• INSTRUCTIONS FOR THE TASK: Look below for the line that has "-- ==== Sys2Proof/Machine/Dispatch.lean". Set down the lines from there through the line that has "namespace Sys2Proof.Machine", exactly as written.

• THE DATA:

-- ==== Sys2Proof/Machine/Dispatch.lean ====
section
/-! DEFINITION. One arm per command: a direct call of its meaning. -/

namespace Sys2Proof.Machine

==

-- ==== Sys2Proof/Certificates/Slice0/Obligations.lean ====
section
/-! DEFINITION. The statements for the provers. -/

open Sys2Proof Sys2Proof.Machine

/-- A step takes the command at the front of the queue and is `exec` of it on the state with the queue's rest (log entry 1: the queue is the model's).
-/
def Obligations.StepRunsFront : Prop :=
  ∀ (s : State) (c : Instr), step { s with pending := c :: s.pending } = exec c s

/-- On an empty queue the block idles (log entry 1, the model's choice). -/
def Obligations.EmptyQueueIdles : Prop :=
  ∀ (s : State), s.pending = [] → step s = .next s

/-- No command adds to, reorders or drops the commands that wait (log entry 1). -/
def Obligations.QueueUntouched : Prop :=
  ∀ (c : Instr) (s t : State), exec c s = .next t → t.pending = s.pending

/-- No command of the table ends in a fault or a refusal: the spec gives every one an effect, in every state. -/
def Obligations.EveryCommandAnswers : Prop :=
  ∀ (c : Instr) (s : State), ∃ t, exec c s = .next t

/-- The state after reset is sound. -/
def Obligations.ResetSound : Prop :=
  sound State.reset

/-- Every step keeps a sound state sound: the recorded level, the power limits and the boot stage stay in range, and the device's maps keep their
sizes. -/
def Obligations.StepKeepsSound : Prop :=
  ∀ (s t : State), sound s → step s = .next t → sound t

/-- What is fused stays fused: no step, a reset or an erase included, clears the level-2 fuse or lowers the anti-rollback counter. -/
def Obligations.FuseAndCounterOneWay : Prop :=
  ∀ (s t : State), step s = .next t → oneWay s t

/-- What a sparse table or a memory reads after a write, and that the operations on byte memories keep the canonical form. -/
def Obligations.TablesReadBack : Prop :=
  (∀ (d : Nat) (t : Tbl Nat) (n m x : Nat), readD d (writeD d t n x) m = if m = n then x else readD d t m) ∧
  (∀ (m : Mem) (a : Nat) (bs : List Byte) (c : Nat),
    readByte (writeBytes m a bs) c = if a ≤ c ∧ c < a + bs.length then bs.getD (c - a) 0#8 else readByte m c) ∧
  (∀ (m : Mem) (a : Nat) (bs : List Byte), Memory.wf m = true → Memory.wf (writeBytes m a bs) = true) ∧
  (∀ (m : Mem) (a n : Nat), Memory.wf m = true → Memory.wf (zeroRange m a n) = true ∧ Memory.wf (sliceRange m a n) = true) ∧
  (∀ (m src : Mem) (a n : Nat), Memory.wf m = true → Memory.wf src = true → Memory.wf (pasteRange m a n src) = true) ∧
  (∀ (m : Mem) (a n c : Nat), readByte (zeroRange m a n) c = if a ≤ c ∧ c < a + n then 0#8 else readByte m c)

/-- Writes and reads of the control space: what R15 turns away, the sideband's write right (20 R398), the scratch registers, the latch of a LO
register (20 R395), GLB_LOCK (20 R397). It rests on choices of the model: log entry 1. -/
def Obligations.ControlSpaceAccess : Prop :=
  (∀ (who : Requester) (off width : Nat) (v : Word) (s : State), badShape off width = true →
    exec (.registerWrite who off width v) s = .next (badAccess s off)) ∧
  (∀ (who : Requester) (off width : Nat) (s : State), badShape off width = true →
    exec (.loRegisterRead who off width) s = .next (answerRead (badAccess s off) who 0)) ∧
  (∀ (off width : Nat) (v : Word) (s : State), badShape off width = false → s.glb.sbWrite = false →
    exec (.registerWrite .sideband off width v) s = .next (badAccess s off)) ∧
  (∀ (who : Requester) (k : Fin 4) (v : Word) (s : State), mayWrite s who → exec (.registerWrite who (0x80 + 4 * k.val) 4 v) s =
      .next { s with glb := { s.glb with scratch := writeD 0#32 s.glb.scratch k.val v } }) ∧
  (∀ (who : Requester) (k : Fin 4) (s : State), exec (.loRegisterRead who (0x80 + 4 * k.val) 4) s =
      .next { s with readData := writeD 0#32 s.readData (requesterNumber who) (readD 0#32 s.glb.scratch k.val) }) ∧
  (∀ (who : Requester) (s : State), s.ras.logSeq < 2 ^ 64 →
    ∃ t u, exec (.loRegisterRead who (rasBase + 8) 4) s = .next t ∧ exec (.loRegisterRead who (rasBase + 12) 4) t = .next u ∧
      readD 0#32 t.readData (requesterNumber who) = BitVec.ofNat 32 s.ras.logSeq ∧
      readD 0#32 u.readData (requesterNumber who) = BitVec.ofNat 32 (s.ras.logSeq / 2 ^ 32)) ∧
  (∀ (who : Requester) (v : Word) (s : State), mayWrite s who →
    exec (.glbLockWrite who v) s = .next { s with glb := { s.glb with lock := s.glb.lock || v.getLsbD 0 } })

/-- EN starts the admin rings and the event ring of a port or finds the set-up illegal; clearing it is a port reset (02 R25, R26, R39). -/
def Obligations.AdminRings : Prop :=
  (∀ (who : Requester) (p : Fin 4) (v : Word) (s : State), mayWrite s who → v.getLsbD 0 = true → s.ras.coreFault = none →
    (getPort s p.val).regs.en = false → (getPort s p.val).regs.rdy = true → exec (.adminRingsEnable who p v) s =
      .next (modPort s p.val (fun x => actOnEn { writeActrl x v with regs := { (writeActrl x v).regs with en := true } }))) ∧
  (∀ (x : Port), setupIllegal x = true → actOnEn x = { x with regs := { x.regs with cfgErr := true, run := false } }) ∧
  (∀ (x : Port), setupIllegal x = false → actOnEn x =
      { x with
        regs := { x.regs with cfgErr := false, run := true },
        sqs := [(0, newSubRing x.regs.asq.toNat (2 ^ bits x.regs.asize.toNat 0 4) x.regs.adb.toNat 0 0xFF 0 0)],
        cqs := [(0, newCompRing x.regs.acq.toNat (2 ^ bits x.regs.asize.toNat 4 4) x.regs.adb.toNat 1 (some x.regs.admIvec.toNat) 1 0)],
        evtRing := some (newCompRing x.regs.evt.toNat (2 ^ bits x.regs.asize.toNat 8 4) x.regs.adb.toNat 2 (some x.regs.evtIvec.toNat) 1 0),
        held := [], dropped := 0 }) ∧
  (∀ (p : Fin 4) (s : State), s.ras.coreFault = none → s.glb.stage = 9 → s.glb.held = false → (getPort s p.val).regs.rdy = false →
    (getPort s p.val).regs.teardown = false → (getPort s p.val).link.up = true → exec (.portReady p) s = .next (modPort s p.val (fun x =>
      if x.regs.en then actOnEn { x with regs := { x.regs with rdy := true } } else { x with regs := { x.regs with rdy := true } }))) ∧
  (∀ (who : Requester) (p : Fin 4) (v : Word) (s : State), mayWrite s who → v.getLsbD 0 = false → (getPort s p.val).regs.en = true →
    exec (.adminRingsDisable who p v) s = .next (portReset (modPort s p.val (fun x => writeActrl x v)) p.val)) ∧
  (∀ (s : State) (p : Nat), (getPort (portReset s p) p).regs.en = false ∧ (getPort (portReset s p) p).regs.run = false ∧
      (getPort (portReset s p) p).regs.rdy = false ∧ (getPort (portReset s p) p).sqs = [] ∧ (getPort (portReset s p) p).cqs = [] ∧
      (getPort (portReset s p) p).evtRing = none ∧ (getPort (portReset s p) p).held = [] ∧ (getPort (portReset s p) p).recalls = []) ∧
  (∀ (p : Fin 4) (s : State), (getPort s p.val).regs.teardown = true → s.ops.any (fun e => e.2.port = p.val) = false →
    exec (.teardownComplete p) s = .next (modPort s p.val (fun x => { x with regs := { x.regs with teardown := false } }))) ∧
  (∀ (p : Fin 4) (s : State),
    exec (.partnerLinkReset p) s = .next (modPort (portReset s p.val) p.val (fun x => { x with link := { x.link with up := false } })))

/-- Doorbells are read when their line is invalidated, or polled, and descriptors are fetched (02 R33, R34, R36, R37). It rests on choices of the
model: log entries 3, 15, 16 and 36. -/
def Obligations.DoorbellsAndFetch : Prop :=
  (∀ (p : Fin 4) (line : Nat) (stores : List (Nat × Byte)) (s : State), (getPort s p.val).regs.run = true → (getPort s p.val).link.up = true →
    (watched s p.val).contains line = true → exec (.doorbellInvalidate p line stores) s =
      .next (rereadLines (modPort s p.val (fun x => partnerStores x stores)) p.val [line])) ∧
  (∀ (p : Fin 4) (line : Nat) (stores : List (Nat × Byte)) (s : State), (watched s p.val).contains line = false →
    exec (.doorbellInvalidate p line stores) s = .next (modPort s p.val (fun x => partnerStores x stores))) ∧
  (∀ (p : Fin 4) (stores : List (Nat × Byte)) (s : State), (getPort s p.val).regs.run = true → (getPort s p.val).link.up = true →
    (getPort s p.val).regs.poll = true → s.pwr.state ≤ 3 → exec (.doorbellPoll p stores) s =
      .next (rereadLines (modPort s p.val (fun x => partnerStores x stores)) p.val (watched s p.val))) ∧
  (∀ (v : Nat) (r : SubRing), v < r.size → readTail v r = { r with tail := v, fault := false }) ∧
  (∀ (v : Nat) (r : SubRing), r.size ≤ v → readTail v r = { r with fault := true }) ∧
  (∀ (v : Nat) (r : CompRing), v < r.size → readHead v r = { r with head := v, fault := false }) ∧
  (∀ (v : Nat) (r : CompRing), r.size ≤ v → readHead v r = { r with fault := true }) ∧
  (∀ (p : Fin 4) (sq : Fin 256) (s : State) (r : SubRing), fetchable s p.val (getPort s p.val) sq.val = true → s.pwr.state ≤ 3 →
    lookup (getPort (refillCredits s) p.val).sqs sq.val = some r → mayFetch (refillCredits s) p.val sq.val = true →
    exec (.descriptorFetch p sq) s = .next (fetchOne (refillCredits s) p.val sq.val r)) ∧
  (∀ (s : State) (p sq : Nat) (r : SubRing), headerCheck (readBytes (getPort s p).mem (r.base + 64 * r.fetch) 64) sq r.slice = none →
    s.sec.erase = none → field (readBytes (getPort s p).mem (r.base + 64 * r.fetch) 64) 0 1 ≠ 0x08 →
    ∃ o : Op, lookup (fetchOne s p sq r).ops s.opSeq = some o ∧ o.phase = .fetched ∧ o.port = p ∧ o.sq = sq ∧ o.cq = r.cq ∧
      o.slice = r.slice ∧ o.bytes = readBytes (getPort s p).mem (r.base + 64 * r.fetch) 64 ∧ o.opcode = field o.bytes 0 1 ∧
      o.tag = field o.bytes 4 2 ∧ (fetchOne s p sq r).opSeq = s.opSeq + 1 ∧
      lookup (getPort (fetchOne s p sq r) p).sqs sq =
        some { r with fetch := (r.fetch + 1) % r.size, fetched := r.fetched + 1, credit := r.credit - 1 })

• SOLUTION TO THE PROBLEM:
-- ==== Sys2Proof/Machine/Dispatch.lean ====
section
/-! DEFINITION. One arm per command: a direct call of its meaning. -/

namespace Sys2Proof.Machine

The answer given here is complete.